Performance measures (for 2nd and 3rd generation filters), Figure adapted from [9]

Sensitivity: The number of relevant records retrieved by the search filter as a proportion of the total number of records in the gold standard.(A/A+C)
Specificity: The number of records that are not relevant and are not retrieved as a proportion of the total number of records.(D/D+B)
Precision: (
or positive predictive value), fraction of returned positives that are true positives. (A/(A+B)

2x2-search-filter

Is there any difference between search filters and limits?

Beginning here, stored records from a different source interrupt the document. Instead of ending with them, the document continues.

-- ==== Sys2Proof/Machine/RunEvents.lean ====
section
/-! DEFINITION. TAKE_RUN. -/

namespace Sys2Proof.Machine

/-- TAKE_RUN (R43, R44, R45): a channel whose start conditions all hold takes the head entry and begins its load; in any
other state it takes none (log entry 3). -/
def execTakeRun (c : Chan) (s : State) : Host.Outcome State Fault Refusal :=
  if s.canTake c then
    match (s.ch c).queue with
    | [] => .next s
    | e :: rest => .next ((s.modCh c fun ch => ch.take e rest).beginLoad c).settle
  else .next s

end Sys2Proof.Machine
end

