-- ==== Sys2Proof/Machine/Dispatch.lean ====
section
/-! DEFINITION. The effect of each command on everything but the queue: one arm per row of the table, each one call of its
meaning. -/

namespace Sys2Proof.Machine

def exec (i : Instr) (s : State) : Host.Outcome State Fault Refusal :=
  match i with
  | .answer p a k q w => Sys2Proof.Machine.execAnswer p a k q w s
  | .noAnswer p => Sys2Proof.Machine.execNoAnswer p s
  | .hailRise p => Sys2Proof.Machine.execHailRise p s
  | .hailFall p => Sys2Proof.Machine.execHailFall p s
  | .readyChange p b => Sys2Proof.Machine.execReadyChange p b s
  | .notReady c => Sys2Proof.Machine.execNotReady c s
  | .paceExpiry c => Sys2Proof.Machine.execPaceExpiry c s
  | .tick => Sys2Proof.Machine.execTick s
  | .takeRun c => Sys2Proof.Machine.execTakeRun c s
  | .memoryIssue => Sys2Proof.Machine.execMemoryIssue s
  | .memoryResponse c n r => Sys2Proof.Machine.execMemoryResponse c n r s
  | .memoryTimeout c => Sys2Proof.Machine.execMemoryTimeout c s
  | .storeAccessDone => Sys2Proof.Machine.execStoreAccessDone s
  | .apertureRead d z o => Sys2Proof.Machine.execApertureRead d z o s
  | .apertureWrite d z o v => Sys2Proof.Machine.execApertureWrite d z o v s
  | .post d c v => Sys2Proof.Machine.execPost d c v s
  | .start d c => Sys2Proof.Machine.execStart d c s
  | .stop d c => Sys2Proof.Machine.execStop d c s
  | .flush d c => Sys2Proof.Machine.execFlush d c s
  | .resume d c => Sys2Proof.Machine.execResume d c s
  | .resetChannel d c => Sys2Proof.Machine.execResetChannel d c s
  | .detach d c => Sys2Proof.Machine.execDetach d c s
  | .attach d c => Sys2Proof.Machine.execAttach d c s
  | .chCommandUnassigned d c v => Sys2Proof.Machine.execChCommandUnassigned d c v s
  | .chPortStrayClear d c => Sys2Proof.Machine.execChPortStrayClear d c s
  | .hubReset d => Sys2Proof.Machine.execHubReset d s
  | .enterQuiesce d => Sys2Proof.Machine.execEnterQuiesce d s
  | .resumeAll d => Sys2Proof.Machine.execResumeAll d s
  | .hubCommandUnassigned d v => Sys2Proof.Machine.execHubCommandUnassigned d v s
  | .logPop d l => Sys2Proof.Machine.execLogPop d l s
  | .logThresholdWrite d l v => Sys2Proof.Machine.execLogThresholdWrite d l v s
  | .grdAssign d v => Sys2Proof.Machine.execGrdAssign d v s
  | .grdTrapAck d => Sys2Proof.Machine.execGrdTrapAck d s
  | .scrHitsClear d e => Sys2Proof.Machine.execScrHitsClear d e s
  | .evcClear d v => Sys2Proof.Machine.execEvcClear d v s
  | .directLead d p => Sys2Proof.Machine.execDirectLead d p s
  | .directTurn d p => Sys2Proof.Machine.execDirectTurn d p s
  | .directPut d p b => Sys2Proof.Machine.execDirectPut d p b s
  | .directGet d p b => Sys2Proof.Machine.execDirectGet d p b s
  | .directAsk d p => Sys2Proof.Machine.execDirectAsk d p s
  | .directClose d p a => Sys2Proof.Machine.execDirectClose d p a s
  | .directInvalidKind d p k => Sys2Proof.Machine.execDirectInvalidKind d p k s
  | .registerWrite d z o v => Sys2Proof.Machine.execRegisterWrite d z o v s
  | .registerAccessViolation d o a => Sys2Proof.Machine.execRegisterAccessViolation d o a s
  | .powerOnReset => Sys2Proof.Machine.execPowerOnReset s
  | .resetRelease => Sys2Proof.Machine.execResetRelease s
  | .initialisationEnd => Sys2Proof.Machine.execInitialisationEnd s
  | .supplyWarnAssert => Sys2Proof.Machine.execSupplyWarnAssert s
  | .supplyWarnDeassert => Sys2Proof.Machine.execSupplyWarnDeassert s
  | .storageFailure w v => Sys2Proof.Machine.execStorageFailure w v s

end Sys2Proof.Machine
end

Not really, both are search terms that can be used to narrow the search. In PubMed however limits usually consist of ONE single MeSH-term (MEDLINE Subject Headings, i.e. key words assigned by MEDLINE-indexers), thus these limits will miss recent papers that have not been indexed by MEDLINE. Therefore it is often safer to use a broader filter or no limit at all.

For instance consider the search tinnitus AND behavioral treatment (set #1 in the Fig. below). This yields 175 hits.
Most people, if they want to find the best individual studies limit for RCT, i.e. the subject search is combined (ANDed) with “randomized controlled trial[Publication Type]”. This yields 23 hits (#2).
However if they would have combined ther search with the narrow therapy-filter (#3) they would have found 3 extra hits, two of which being RCT’s, but still in process and not indexed:

1: Weise C et al Biofeedback-based behavioral treatment for chronic tinnitus: results of a randomized controlled trial.J Consult Clin Psychol. 2008 Dec;76(6):1046-57.
2: Kaldo V, et al Internet versus group cognitive-behavioral treatment of distress associated with tinnitus: a randomized controlled trial.
Behav Ther. 2008 Dec;39(4):348-59. Epub 2008 Apr 20.

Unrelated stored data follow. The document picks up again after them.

-- ==== Sys2Proof/Certificates/Slice0/Obligations.lean ====
section
/-! DEFINITION. The statements for the provers: what the spec says that commands, and the machine as a whole, do. -/

section
open Sys2Proof Sys2Proof.Machine

/-! ### The step -/

/-- A step takes the command at the front of the queue and runs it on the state with the queue's rest; on an empty
queue the hub idles (the latter is the model's choice, log entry 12). -/
def Obligations.StepRunsTheFrontCommand : Prop :=
  (∀ (s : State) (c : Instr) (rest : List Instr),
    step { s with pending := c :: rest } = exec c { s with pending := rest }) ∧
  ∀ s : State, s.pending = [] → step s = .next s

/-- Every command answers a next state, in every state; it leaves the queue alone, and what the hub has put out stays. No
sentence of the spec says so of every command: 00_scope.md 4.2 describes the hub as events and their outcomes, and it is the
model's choice where the spec has no such command or no such record: an event that cannot happen changes nothing (log entry 3),
an ill-formed command is answered as log entry 14 says, and what the hub puts out is kept as a growing list (log entry 11). -/
def Obligations.EveryCommandAnswersNext : Prop :=
  ∀ (i : Instr) (s : State), ∃ t, exec i s = .next t ∧ t.pending = s.pending ∧ s.outputs <+: t.outputs

/-! ### The direct path and the link events -/

/-- R149, R150: in an OPERATIONAL hub with the slot not busy, a command on a port that is detached, or whose channel
is IDLE or HALTED, is accepted, for each of the six kinds: the slot is BUSY with word in 0 and the overrun flag clear,
and the transaction is sent with its payload, the sequence count and the answer timer of the port. Nothing else
changes. -/
def Obligations.DirectCommandsAreAccepted : Prop :=
  ∀ (s : State) (p : Chan) (last : Bool) (code : CloseCode),
    s.hubState = .operational → s.direct.result ≠ .busy → ((s.ch p).detached = true ∨ (s.ch p).resting) →
    (s.port p).outstanding = none →
    let sent : Kind → BitVec 3 → Payload → State := fun k n pl =>
      { s with
        direct := { s.direct with wordIn := 0, result := .busy, port := p, kind := n, overrun := false },
        ports := s.ports.set p.val ((s.port p).sending (s.ch p).answerTimeout .direct k),
        outputs := s.outputs ++ [.transaction p k (s.port p).seq pl] }
    exec (.directLead 0 p) s = .next (sent .lead 1 (.word s.direct.wordOut)) ∧
    exec (.directTurn 0 p) s = .next (sent .turn 2 .none) ∧
    exec (.directPut 0 p last) s = .next (sent .put 3 (.data s.direct.wordOut last)) ∧
    exec (.directGet 0 p last) s = .next (sent .get 4 (.mark last)) ∧
    exec (.directAsk 0 p) s = .next (sent .ask 5 .none) ∧
    exec (.directClose 0 p code) s = .next (sent .close 6 (.close code))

The narrow therapy filter has found these very recent articles, because it not only searches for randomized controlled trial[Publication Type], but also for randomized AND controlled AND trial in title and abstract.
The broad therapy filter (#4) searches for clinical trials in general and finds many clinical trials that are not RCT’s.
The narrow (#5) and broad (#6) Cochrane RCT-filters are highly sensitive search strategies meant to identify randomized controlled filters for a Cochrane Review (see 10).

Thus for a quick search for relevant papers search #3 (narrow therapy filter) is most optimal.

search-met-diverse-filters

References

  1. Limpens J [ppt] Introductie Zoekfilters 2005 (Dutch)
  2. Booth A (Scharr) [ppt] Quality Search Filters at http://www.le.ac.uk/li/lgh/library/ABooth.ppt
  3. Jenkins M. Evaluation of methodological search filters–a review. Health Info Libr J. 2004 Sep;21(3):148-63.
  4. Glanville J, Bayliss S, Booth A et al So many filters, so little time: the development of a search filter appraisal checklist.J Med Libr Assoc. 2008 Oct;96(4):356-61.
  5. UBC Health LiBrary wiki: Systematic_review_searching and Filters (ie.hedges)
  6. Haynes RB, Wilczynski N, McKibbon, KA et al. Developing optimal search strategies for detecting clinically sound studies in Medline. J Am Med Inform Assoc. 1994 Nov-Dec;1(6):447-58.
  7. PubMed Clinical Queries
  8. Systematic review subset in PubMed
  9. McKibbon, KA, Wilczynski, NL, Haynes, RB Retrieving randomized controlled trials from medline: a comparison of 38 published search filters. Health Info Libr J. 2008.
  10. Post: New Cochrane Handbook: Altered Search Policies.